───── RECORDS FOR THIS TASK ─────
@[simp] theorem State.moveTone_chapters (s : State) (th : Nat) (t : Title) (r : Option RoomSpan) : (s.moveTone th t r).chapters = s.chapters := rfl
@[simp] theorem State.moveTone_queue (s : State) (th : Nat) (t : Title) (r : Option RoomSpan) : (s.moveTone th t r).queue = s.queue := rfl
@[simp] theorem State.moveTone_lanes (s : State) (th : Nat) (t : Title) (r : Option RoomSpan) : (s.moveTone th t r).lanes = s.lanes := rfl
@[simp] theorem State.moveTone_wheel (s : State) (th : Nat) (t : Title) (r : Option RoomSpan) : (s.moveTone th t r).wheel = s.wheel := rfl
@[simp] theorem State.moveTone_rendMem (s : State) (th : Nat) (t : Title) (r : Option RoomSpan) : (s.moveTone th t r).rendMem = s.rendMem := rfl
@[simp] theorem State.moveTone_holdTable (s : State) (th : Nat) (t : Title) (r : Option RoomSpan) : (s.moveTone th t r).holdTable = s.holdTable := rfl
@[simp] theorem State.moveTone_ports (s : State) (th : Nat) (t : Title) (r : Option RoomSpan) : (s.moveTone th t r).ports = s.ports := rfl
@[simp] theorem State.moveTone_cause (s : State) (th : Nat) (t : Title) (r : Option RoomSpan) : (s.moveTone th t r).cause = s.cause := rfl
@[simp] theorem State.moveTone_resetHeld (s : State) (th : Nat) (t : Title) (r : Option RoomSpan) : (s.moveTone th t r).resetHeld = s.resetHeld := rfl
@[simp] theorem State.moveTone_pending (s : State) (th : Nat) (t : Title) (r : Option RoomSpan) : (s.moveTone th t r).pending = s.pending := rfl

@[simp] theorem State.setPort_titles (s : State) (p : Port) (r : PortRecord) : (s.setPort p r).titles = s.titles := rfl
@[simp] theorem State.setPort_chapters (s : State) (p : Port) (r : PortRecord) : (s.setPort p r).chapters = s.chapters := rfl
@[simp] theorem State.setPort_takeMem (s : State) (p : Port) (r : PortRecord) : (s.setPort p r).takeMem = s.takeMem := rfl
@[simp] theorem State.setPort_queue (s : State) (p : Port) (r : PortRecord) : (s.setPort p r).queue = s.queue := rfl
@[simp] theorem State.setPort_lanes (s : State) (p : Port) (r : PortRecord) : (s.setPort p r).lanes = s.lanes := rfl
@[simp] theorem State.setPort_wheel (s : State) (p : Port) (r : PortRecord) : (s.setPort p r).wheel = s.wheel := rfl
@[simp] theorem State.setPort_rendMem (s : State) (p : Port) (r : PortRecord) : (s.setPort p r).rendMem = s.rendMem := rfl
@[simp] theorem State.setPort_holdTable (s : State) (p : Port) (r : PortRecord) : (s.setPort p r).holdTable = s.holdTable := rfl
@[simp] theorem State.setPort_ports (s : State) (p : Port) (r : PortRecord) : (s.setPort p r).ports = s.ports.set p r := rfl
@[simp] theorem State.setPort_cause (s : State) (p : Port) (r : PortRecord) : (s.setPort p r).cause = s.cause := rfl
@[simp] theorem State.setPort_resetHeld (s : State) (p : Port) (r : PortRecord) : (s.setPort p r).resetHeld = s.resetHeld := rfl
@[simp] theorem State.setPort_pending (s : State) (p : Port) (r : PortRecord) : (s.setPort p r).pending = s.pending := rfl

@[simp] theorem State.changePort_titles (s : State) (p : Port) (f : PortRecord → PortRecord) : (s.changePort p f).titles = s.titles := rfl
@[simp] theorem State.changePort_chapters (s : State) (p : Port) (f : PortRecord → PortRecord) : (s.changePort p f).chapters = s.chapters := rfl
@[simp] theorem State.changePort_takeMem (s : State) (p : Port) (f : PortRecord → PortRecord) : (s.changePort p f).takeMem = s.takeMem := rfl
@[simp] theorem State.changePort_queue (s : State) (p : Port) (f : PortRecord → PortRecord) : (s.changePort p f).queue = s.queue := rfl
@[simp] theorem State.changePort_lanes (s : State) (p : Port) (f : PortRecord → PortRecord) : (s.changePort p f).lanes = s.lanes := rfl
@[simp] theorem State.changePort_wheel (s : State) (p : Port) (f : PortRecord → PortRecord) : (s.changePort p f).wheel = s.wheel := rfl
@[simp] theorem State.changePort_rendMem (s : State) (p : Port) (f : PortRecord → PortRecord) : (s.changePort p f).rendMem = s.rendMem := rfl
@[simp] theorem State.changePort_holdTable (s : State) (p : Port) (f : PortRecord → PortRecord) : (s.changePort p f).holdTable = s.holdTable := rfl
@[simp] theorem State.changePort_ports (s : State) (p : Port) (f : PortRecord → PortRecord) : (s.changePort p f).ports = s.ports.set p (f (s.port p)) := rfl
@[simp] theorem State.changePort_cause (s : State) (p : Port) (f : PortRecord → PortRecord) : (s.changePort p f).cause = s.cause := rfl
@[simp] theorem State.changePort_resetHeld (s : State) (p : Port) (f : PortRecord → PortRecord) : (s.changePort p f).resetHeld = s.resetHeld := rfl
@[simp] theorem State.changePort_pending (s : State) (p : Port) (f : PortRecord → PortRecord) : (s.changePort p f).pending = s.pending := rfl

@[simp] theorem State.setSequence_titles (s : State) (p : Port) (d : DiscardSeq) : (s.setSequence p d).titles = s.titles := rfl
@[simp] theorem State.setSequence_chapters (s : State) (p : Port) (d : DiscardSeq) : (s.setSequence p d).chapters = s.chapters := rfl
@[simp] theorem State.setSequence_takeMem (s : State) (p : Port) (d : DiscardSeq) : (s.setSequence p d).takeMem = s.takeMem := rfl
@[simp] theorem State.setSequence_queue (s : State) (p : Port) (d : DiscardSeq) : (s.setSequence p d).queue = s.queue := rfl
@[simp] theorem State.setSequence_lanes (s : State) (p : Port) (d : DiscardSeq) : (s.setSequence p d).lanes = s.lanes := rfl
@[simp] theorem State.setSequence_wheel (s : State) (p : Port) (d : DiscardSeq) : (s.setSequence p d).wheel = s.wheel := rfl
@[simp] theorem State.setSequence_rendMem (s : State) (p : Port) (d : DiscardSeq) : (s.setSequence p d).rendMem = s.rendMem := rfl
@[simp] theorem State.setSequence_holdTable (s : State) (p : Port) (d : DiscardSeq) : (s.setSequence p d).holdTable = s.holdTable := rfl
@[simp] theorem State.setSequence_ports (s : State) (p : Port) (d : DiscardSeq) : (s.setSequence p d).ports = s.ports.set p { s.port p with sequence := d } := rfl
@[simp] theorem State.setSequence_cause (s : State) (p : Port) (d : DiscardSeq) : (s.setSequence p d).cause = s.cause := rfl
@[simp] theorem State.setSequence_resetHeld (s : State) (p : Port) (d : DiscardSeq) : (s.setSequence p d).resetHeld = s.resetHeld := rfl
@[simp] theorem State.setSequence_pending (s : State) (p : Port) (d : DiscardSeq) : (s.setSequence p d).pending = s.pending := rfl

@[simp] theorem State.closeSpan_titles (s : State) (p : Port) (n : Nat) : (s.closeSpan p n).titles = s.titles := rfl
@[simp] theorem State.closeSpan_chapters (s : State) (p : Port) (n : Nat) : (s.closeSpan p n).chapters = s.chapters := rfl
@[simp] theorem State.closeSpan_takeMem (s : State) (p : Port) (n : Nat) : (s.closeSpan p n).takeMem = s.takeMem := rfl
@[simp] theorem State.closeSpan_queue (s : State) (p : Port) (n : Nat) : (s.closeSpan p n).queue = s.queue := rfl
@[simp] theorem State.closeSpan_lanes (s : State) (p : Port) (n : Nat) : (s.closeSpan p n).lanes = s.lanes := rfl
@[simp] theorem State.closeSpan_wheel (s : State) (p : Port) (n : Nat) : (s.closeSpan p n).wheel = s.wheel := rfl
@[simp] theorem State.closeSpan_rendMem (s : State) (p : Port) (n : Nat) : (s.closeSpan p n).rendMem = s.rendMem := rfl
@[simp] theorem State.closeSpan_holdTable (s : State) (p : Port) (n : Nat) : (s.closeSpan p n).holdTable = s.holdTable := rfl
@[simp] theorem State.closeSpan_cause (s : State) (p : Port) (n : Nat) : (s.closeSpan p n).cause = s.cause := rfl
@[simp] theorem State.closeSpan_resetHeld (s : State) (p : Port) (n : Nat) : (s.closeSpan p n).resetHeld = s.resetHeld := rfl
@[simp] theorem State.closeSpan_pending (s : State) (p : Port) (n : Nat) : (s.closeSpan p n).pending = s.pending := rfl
─────
### EXERCISE DESCRIPTION:
Select all lines in the listing above where the word "holdTable" appears, and show them.

### TASK SOLUTION:
@[simp] theorem State.moveTone_holdTable (s : State) (th : Nat) (t : Title) (r : Option RoomSpan) : (s.moveTone th t r).holdTable = s.holdTable := rfl
@[simp] theorem State.setPort_holdTable (s : State) (p : Port) (r : PortRecord) : (s.setPort p r).holdTable = s.holdTable := rfl
@[simp] theorem State.changePort_holdTable (s : State) (p : Port) (f : PortRecord → PortRecord) : (s.changePort p f).holdTable = s.holdTable := rfl
@[simp] theorem State.setSequence_holdTable (s : State) (p : Port) (d : DiscardSeq) : (s.setSequence p d).holdTable = s.holdTable := rfl
@[simp] theorem State.closeSpan_holdTable (s : State) (p : Port) (n : Nat) : (s.closeSpan p n).holdTable = s.holdTable := rfl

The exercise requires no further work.